▶ [Work request] The answer is to be an exact copy of the lines below running from the line with "def execStageAdvance (islands" down to the line with "DRAM_TRAIN (R453). -/", both ends included, and nothing more.

▶ [Input records]

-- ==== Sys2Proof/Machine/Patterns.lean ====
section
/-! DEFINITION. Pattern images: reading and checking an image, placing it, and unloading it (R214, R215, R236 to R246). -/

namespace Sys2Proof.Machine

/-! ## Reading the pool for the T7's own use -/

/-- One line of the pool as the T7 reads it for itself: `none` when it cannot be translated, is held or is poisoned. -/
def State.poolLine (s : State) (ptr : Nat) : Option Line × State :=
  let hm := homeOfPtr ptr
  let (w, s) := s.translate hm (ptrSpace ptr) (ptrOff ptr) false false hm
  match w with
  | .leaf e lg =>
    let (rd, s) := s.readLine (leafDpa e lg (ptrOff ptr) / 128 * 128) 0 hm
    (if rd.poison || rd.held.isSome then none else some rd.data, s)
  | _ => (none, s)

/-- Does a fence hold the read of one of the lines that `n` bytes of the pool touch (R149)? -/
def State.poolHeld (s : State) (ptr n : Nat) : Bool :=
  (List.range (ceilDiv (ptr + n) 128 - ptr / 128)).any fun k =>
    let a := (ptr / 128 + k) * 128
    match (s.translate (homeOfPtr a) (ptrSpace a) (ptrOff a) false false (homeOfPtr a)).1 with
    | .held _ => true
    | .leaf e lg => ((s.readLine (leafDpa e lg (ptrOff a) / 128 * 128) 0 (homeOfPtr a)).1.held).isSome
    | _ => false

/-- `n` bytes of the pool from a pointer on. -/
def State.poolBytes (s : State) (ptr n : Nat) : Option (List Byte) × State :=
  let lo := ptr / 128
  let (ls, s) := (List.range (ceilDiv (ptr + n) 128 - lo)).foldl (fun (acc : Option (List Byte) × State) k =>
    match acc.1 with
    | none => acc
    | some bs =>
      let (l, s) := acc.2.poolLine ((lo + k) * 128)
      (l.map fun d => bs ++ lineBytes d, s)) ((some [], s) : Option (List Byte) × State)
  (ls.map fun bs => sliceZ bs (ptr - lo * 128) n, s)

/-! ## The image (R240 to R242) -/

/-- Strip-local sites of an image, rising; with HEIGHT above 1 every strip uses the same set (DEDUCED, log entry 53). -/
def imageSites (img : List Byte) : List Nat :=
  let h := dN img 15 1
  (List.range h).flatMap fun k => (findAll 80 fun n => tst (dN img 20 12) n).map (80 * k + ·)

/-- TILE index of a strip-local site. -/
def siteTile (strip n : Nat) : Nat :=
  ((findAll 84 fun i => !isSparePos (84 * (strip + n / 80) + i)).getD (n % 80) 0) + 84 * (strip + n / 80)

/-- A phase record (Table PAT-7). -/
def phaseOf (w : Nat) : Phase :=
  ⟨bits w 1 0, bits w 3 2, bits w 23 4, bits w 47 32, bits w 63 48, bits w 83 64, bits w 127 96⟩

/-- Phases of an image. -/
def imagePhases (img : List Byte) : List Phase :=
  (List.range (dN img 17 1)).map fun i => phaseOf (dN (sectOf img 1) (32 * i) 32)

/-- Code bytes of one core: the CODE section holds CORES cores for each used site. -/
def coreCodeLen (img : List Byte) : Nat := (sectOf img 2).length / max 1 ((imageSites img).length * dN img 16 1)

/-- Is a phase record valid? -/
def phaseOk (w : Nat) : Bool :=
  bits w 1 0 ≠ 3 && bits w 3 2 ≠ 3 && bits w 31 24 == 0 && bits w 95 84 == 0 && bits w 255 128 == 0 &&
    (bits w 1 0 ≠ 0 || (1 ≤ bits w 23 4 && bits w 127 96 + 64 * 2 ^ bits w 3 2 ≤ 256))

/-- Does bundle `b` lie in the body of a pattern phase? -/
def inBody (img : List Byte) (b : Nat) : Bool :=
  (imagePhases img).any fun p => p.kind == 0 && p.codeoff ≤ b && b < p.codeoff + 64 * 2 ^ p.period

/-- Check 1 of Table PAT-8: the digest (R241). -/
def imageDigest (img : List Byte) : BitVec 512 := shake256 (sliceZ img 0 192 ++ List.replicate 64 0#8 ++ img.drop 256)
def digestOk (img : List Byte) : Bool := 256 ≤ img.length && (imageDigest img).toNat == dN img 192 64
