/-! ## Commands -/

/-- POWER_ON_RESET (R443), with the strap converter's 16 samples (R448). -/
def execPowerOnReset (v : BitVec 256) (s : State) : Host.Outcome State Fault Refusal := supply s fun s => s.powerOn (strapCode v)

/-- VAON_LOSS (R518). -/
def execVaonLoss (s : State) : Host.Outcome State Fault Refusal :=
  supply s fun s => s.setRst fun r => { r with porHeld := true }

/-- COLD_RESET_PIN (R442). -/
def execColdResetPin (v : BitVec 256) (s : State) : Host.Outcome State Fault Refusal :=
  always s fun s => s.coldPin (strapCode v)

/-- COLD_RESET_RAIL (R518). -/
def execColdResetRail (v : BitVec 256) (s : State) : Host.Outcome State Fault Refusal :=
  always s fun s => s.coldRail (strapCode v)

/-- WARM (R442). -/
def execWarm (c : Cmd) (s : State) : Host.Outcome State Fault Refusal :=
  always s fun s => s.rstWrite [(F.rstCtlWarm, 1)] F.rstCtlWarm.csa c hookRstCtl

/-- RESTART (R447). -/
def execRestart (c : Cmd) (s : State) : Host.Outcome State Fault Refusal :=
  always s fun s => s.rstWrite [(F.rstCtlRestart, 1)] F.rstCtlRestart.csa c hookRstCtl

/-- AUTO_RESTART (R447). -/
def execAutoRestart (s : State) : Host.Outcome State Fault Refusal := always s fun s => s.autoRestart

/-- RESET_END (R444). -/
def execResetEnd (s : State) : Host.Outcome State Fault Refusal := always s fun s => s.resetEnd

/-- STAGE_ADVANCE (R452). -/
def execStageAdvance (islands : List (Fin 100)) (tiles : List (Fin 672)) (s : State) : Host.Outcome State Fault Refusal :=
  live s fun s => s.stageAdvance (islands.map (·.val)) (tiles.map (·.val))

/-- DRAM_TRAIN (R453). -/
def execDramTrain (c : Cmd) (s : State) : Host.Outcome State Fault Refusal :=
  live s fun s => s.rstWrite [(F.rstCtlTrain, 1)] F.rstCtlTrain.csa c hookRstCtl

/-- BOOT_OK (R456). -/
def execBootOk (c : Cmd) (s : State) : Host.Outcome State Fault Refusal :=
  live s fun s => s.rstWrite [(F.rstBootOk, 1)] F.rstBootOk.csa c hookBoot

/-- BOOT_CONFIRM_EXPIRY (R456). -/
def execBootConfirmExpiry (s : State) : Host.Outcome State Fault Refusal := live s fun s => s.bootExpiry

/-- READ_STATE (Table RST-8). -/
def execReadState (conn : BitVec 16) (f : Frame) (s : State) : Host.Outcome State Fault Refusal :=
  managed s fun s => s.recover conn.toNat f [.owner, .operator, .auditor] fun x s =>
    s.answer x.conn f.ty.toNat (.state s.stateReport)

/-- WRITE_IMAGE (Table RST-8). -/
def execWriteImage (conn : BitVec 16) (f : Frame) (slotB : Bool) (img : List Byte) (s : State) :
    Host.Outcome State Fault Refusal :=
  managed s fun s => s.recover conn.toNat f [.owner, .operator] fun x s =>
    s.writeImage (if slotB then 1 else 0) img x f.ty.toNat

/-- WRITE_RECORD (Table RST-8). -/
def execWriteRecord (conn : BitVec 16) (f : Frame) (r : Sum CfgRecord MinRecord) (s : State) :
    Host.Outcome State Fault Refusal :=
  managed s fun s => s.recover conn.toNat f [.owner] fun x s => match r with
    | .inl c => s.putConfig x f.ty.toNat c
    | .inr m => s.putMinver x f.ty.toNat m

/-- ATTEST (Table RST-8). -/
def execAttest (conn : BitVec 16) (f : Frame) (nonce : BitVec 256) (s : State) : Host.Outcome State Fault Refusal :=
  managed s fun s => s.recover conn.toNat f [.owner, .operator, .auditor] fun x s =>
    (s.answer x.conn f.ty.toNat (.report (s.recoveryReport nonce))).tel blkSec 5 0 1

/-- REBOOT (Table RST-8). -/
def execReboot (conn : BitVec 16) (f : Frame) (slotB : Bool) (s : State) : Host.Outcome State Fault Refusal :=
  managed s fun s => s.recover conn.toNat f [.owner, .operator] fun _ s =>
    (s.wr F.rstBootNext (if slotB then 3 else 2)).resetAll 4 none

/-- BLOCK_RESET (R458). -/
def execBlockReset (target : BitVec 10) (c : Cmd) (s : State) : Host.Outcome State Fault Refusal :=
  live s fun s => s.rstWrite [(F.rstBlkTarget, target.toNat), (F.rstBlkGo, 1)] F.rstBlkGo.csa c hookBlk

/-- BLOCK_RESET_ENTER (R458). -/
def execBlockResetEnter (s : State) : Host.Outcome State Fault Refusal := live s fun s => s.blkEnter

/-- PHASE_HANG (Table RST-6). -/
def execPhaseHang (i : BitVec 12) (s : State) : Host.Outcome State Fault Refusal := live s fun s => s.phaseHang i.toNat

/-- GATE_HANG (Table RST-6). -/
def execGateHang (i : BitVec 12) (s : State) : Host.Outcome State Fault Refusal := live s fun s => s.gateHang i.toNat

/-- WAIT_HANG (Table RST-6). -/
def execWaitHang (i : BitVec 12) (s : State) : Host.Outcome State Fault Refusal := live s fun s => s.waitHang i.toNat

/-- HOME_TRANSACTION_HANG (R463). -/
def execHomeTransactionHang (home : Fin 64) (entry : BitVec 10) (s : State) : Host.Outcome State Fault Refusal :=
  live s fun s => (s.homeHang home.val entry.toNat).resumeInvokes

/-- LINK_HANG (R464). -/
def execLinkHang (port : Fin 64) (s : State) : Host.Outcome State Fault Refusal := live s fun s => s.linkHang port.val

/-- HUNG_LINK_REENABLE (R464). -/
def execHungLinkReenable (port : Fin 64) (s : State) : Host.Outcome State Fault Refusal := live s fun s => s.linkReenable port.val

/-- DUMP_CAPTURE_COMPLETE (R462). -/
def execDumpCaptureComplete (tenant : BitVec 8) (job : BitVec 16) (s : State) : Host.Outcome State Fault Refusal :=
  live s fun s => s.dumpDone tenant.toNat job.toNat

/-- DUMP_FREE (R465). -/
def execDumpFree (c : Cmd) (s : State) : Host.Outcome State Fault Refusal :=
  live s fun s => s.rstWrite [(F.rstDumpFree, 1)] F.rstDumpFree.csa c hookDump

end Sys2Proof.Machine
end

---

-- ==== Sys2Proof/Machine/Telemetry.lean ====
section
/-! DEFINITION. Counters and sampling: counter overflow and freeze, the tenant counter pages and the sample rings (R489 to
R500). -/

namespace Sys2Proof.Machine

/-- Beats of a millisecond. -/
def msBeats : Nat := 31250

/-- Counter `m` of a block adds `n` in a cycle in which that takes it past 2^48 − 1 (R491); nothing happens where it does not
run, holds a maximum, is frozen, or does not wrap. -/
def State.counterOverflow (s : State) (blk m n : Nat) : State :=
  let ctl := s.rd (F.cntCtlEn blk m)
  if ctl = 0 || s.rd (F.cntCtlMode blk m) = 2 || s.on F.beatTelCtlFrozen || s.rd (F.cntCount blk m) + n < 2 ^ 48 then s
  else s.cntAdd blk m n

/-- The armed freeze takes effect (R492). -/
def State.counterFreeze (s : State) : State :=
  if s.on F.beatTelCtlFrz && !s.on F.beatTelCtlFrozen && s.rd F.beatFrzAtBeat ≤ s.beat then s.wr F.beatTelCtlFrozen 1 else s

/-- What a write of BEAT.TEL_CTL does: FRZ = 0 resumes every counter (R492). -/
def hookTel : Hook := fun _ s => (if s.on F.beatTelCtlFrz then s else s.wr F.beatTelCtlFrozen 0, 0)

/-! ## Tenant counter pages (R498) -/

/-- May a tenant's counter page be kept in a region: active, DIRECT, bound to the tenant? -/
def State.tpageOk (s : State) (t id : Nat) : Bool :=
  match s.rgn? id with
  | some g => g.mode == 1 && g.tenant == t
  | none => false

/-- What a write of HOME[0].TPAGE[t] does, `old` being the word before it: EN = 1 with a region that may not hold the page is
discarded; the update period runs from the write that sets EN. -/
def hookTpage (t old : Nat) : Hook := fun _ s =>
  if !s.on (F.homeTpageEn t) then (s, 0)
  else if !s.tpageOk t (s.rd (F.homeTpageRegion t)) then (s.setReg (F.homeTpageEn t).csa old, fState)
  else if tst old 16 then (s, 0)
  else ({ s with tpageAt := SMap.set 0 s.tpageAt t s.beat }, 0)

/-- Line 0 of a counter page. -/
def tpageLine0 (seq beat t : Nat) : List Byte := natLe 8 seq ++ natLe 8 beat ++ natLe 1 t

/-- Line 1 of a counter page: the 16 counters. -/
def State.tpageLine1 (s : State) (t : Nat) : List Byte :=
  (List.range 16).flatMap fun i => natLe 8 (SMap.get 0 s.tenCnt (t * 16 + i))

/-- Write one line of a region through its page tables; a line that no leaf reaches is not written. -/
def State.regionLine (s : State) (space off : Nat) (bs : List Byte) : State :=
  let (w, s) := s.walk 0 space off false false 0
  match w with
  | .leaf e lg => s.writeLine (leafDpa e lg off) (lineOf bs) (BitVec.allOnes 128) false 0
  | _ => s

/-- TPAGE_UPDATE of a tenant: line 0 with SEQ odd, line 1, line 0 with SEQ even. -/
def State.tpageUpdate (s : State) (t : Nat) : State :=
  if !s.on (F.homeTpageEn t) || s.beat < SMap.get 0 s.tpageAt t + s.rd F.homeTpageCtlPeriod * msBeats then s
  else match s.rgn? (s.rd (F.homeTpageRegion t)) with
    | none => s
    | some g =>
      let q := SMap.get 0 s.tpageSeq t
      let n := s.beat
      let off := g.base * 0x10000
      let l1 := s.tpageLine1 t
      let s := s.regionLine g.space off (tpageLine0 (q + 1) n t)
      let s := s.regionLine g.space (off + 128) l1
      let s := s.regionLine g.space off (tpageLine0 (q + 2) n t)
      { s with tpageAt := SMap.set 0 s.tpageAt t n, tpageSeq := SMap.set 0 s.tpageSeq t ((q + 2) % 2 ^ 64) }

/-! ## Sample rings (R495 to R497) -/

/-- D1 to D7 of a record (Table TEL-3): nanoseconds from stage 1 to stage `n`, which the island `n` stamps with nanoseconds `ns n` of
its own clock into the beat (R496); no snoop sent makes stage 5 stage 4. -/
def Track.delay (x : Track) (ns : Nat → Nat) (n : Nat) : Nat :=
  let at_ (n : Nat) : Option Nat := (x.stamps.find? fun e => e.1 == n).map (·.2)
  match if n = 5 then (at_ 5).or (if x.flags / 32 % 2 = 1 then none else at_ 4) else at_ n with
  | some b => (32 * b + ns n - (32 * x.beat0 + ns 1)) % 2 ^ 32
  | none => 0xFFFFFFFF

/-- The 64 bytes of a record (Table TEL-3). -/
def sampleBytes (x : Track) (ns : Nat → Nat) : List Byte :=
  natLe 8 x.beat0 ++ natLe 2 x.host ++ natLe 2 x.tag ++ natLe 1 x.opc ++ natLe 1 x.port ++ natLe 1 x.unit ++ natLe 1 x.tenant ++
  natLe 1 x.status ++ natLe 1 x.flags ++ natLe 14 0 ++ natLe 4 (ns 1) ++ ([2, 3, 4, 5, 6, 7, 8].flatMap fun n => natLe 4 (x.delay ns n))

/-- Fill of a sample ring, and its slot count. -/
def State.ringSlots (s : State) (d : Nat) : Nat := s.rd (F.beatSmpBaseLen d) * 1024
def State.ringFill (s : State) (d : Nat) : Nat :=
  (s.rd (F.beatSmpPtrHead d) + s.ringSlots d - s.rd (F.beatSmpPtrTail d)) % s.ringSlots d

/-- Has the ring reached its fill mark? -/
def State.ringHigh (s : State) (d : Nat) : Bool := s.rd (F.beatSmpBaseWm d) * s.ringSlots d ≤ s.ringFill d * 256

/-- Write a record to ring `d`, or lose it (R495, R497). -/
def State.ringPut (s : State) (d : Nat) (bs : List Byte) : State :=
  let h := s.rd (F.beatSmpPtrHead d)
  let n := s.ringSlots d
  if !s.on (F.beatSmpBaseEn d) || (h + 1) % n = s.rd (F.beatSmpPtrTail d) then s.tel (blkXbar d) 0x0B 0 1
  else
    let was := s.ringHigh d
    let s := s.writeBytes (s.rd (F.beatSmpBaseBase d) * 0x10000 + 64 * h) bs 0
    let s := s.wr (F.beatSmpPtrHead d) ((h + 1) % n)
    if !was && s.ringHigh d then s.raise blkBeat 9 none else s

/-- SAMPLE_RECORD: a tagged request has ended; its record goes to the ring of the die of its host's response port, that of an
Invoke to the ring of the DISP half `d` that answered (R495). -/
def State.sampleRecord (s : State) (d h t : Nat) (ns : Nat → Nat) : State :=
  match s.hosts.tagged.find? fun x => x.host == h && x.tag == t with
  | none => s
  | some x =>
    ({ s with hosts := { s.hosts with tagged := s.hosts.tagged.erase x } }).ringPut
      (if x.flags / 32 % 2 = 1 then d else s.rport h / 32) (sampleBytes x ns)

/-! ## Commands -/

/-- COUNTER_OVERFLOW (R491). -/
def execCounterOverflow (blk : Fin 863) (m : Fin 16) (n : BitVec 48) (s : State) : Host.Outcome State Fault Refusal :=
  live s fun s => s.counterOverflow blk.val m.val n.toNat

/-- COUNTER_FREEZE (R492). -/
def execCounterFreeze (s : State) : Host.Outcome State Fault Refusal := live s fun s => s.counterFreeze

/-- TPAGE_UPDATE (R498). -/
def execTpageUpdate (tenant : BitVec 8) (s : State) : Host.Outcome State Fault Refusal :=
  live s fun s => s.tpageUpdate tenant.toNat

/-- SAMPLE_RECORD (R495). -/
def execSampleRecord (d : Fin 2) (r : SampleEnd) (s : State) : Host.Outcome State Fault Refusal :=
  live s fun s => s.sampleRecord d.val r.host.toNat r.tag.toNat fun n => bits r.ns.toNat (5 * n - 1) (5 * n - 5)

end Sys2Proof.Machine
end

▶ [Response]
def execStageAdvance (islands : List (Fin 100)) (tiles : List (Fin 672)) (s : State) : Host.Outcome State Fault Refusal :=
  live s fun s => s.stageAdvance (islands.map (·.val)) (tiles.map (·.val))

/-- DRAM_TRAIN (R453). -/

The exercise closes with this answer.